/-- YIELD is the yield barrier in a best-effort job and nothing in a latency-critical one (R232). TRAP traps with its
IMM (R227, R246). END leaves the vat ending until its transfers and its near-bank jobs have completed, and a vat that is the last of its job
ends the job (R233). -/
def Obligations.YieldTrapEnd : Prop :=
  ∀ (s : State) (v : Fin 128) (imm : Word), s.live →
    let x := s.vat v
    let becomes := fun (c : Instr) (y : Vat) => ∃ t, Runs c s t ∧ VatBecomes v y s t
    let on := x.onward x.pc.toNat (x.pc.toNat + 12)
    (s.vatLc v = true → becomes (.yield v imm) on) ∧
    (s.vatLc v = false → becomes (.yield v imm) { on with run := .yield imm.toNat }) ∧
    (∃ t, Runs (.trap v imm) s t ∧ Traps v .software (some 0) imm s t) ∧
    (x.xfers ≠ [] ∨ s.nbeBusy v = true → becomes (.endJob v) { x with run := .ending }) ∧
    (x.xfers = [] → s.nbeBusy v = false → s.jobOf v = none → becomes (.endJob v) { x with run := .ended }) ∧
    (∀ j w, x.xfers = [] → s.nbeBusy v = false → s.jobOf v = some j → tabFind s.jobs j.id = some j → w ∈ j.vatList → w ≠ v.val →
      w ∉ j.ended → v.val ∉ j.ended → ∃ t, Runs (.endJob v) s t ∧ (t.vat v).run = .ended ∧
        tabFind t.jobs j.id = some { j with ended := j.ended ++ [v.val] }) ∧
    (∀ j, x.xfers = [] → s.nbeBusy v = false → s.jobOf v = some j → tabFind s.jobs j.id = some j → (∀ w ∈ j.vatList, w = v.val ∨ w ∈ j.ended) →
      ∃ t, Runs (.endJob v) s t ∧ tabFind t.jobs j.id = none)

/-! ### The PORT slot (R235 to R237) -/

/-- PORT loads into arrays: LDA fills a staging line of every array of AMASK, LDD half of the delta buffers, LDT 16
entries of the table stores; each post-increments its base register.

PORT loads into registers: LDV two vector registers from one line, LDS a scalar register from 8 bytes. A load wins
over the post-increment of the same register (log 32). -/
def Obligations.PortLoads : Prop :=
  (
  ∀ (s : State) (v : Fin 128) (a : PortArgs), s.live → a.count = 0 →
    let x := s.vat v
    let addr := ((x.sreg a.base).toNat + a.offset.toNat) % 2 ^ 24
    let line := x.line (addr % 2 ^ 22 / 2048)
    let sel := if a.sel then 1 else 0
    addr < 3 * 2 ^ 22 → addr % 2048 = 0 →
      (∃ t, Runs (.lda v a false) s t ∧
        PortToArrays v a (fun u => { u with staging := tabPut sel line u.staging }) s t) ∧
      (∃ t, Runs (.ldd v a false) s t ∧
        ∃ d : ArrayUnit → Tab Word, PortToArrays v a (fun u => { u with delta := d u }) s t ∧
          ∀ u k, tabFind (d u) k =
            if 512 * sel ≤ k ∧ k < 512 * sel + 512 then some (lineWord line (k - 512 * sel)) else tabFind u.delta k) ∧
      (∃ t, Runs (.ldt v a false) s t ∧
        ∃ d : ArrayUnit → Tab (Nat × CodeTable), PortToArrays v a (fun u => { u with tables := d u }) s t ∧
          ∀ u k, tabFind (d u) k =
            if 16 * sel ≤ k ∧ k < 16 * sel + 16 then
              some ((x.sreg a.reg).toNat + (k - 16 * sel), field line (1024 * (k - 16 * sel)) 1024)
            else tabFind u.tables k)) ∧
  (
  ∀ (s : State) (v : Fin 128) (a : PortArgs), s.live → a.count = 0 →
    let x := s.vat v
    let addr := ((x.sreg a.base).toNat + a.offset.toNat) % 2 ^ 24
    let line := x.line (addr % 2 ^ 22 / 2048)
    addr < 3 * 2 ^ 22 →
      (addr % 2048 = 0 → a.reg.val % 2 = 0 → ∃ t, Runs (.ldv v a false) s t ∧ OnlyVat v s t ∧
        t.vat v = { x with vregs := (t.vat v).vregs, sregs := (t.vat v).sregs } ∧
        (∀ r, (t.vat v).sreg r = x.afterIncrement a r) ∧
        (∀ r, r ≠ a.reg.val → r ≠ a.reg.val + 1 → (t.vat v).vreg r = x.vreg r) ∧
        ∀ l, l < 256 → lane ((t.vat v).vreg a.reg.val) l = lineWord line l ∧
          lane ((t.vat v).vreg (a.reg.val + 1)) l = lineWord line (256 + l)) ∧
      (addr % 8 = 0 → ∃ t, Runs (.lds v a false) s t ∧ OnlySregs v s t ∧
        ∀ r, (t.vat v).sreg r =
          if r = 0 then 0 else if r = a.reg then field line (8 * (addr % 2048)) 64 else x.afterIncrement a r))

────────────────────────────────────────

What you will do:
Each line above needs to be written out again exactly.

Answer:
/-- YIELD is the yield barrier in a best-effort job and nothing in a latency-critical one (R232). TRAP traps with its
IMM (R227, R246). END leaves the vat ending until its transfers and its near-bank jobs have completed, and a vat that is the last of its job
ends the job (R233). -/
def Obligations.YieldTrapEnd : Prop :=
  ∀ (s : State) (v : Fin 128) (imm : Word), s.live →
    let x := s.vat v
    let becomes := fun (c : Instr) (y : Vat) => ∃ t, Runs c s t ∧ VatBecomes v y s t
    let on := x.onward x.pc.toNat (x.pc.toNat + 12)
    (s.vatLc v = true → becomes (.yield v imm) on) ∧
    (s.vatLc v = false → becomes (.yield v imm) { on with run := .yield imm.toNat }) ∧
    (∃ t, Runs (.trap v imm) s t ∧ Traps v .software (some 0) imm s t) ∧
    (x.xfers ≠ [] ∨ s.nbeBusy v = true → becomes (.endJob v) { x with run := .ending }) ∧
    (x.xfers = [] → s.nbeBusy v = false → s.jobOf v = none → becomes (.endJob v) { x with run := .ended }) ∧
    (∀ j w, x.xfers = [] → s.nbeBusy v = false → s.jobOf v = some j → tabFind s.jobs j.id = some j → w ∈ j.vatList → w ≠ v.val →
      w ∉ j.ended → v.val ∉ j.ended → ∃ t, Runs (.endJob v) s t ∧ (t.vat v).run = .ended ∧
        tabFind t.jobs j.id = some { j with ended := j.ended ++ [v.val] }) ∧
    (∀ j, x.xfers = [] → s.nbeBusy v = false → s.jobOf v = some j → tabFind s.jobs j.id = some j → (∀ w ∈ j.vatList, w = v.val ∨ w ∈ j.ended) →
      ∃ t, Runs (.endJob v) s t ∧ tabFind t.jobs j.id = none)

/-! ### The PORT slot (R235 to R237) -/

/-- PORT loads into arrays: LDA fills a staging line of every array of AMASK, LDD half of the delta buffers, LDT 16
entries of the table stores; each post-increments its base register.

PORT loads into registers: LDV two vector registers from one line, LDS a scalar register from 8 bytes. A load wins
over the post-increment of the same register (log 32). -/
def Obligations.PortLoads : Prop :=
  (
  ∀ (s : State) (v : Fin 128) (a : PortArgs), s.live → a.count = 0 →
    let x := s.vat v
    let addr := ((x.sreg a.base).toNat + a.offset.toNat) % 2 ^ 24
    let line := x.line (addr % 2 ^ 22 / 2048)
    let sel := if a.sel then 1 else 0
    addr < 3 * 2 ^ 22 → addr % 2048 = 0 →
      (∃ t, Runs (.lda v a false) s t ∧
        PortToArrays v a (fun u => { u with staging := tabPut sel line u.staging }) s t) ∧
      (∃ t, Runs (.ldd v a false) s t ∧
        ∃ d : ArrayUnit → Tab Word, PortToArrays v a (fun u => { u with delta := d u }) s t ∧
          ∀ u k, tabFind (d u) k =
            if 512 * sel ≤ k ∧ k < 512 * sel + 512 then some (lineWord line (k - 512 * sel)) else tabFind u.delta k) ∧
      (∃ t, Runs (.ldt v a false) s t ∧
        ∃ d : ArrayUnit → Tab (Nat × CodeTable), PortToArrays v a (fun u => { u with tables := d u }) s t ∧
          ∀ u k, tabFind (d u) k =
            if 16 * sel ≤ k ∧ k < 16 * sel + 16 then
              some ((x.sreg a.reg).toNat + (k - 16 * sel), field line (1024 * (k - 16 * sel)) 1024)
            else tabFind u.tables k)) ∧
  (
  ∀ (s : State) (v : Fin 128) (a : PortArgs), s.live → a.count = 0 →
    let x := s.vat v
    let addr := ((x.sreg a.base).toNat + a.offset.toNat) % 2 ^ 24
    let line := x.line (addr % 2 ^ 22 / 2048)
    addr < 3 * 2 ^ 22 →
      (addr % 2048 = 0 → a.reg.val % 2 = 0 → ∃ t, Runs (.ldv v a false) s t ∧ OnlyVat v s t ∧
        t.vat v = { x with vregs := (t.vat v).vregs, sregs := (t.vat v).sregs } ∧
        (∀ r, (t.vat v).sreg r = x.afterIncrement a r) ∧
        (∀ r, r ≠ a.reg.val → r ≠ a.reg.val + 1 → (t.vat v).vreg r = x.vreg r) ∧
        ∀ l, l < 256 → lane ((t.vat v).vreg a.reg.val) l = lineWord line l ∧
          lane ((t.vat v).vreg (a.reg.val + 1)) l = lineWord line (256 + l)) ∧
      (addr % 8 = 0 → ∃ t, Runs (.lds v a false) s t ∧ OnlySregs v s t ∧
        ∀ r, (t.vat v).sreg r =
          if r = 0 then 0 else if r = a.reg then field line (8 * (addr % 2048)) 64 else x.afterIncrement a r))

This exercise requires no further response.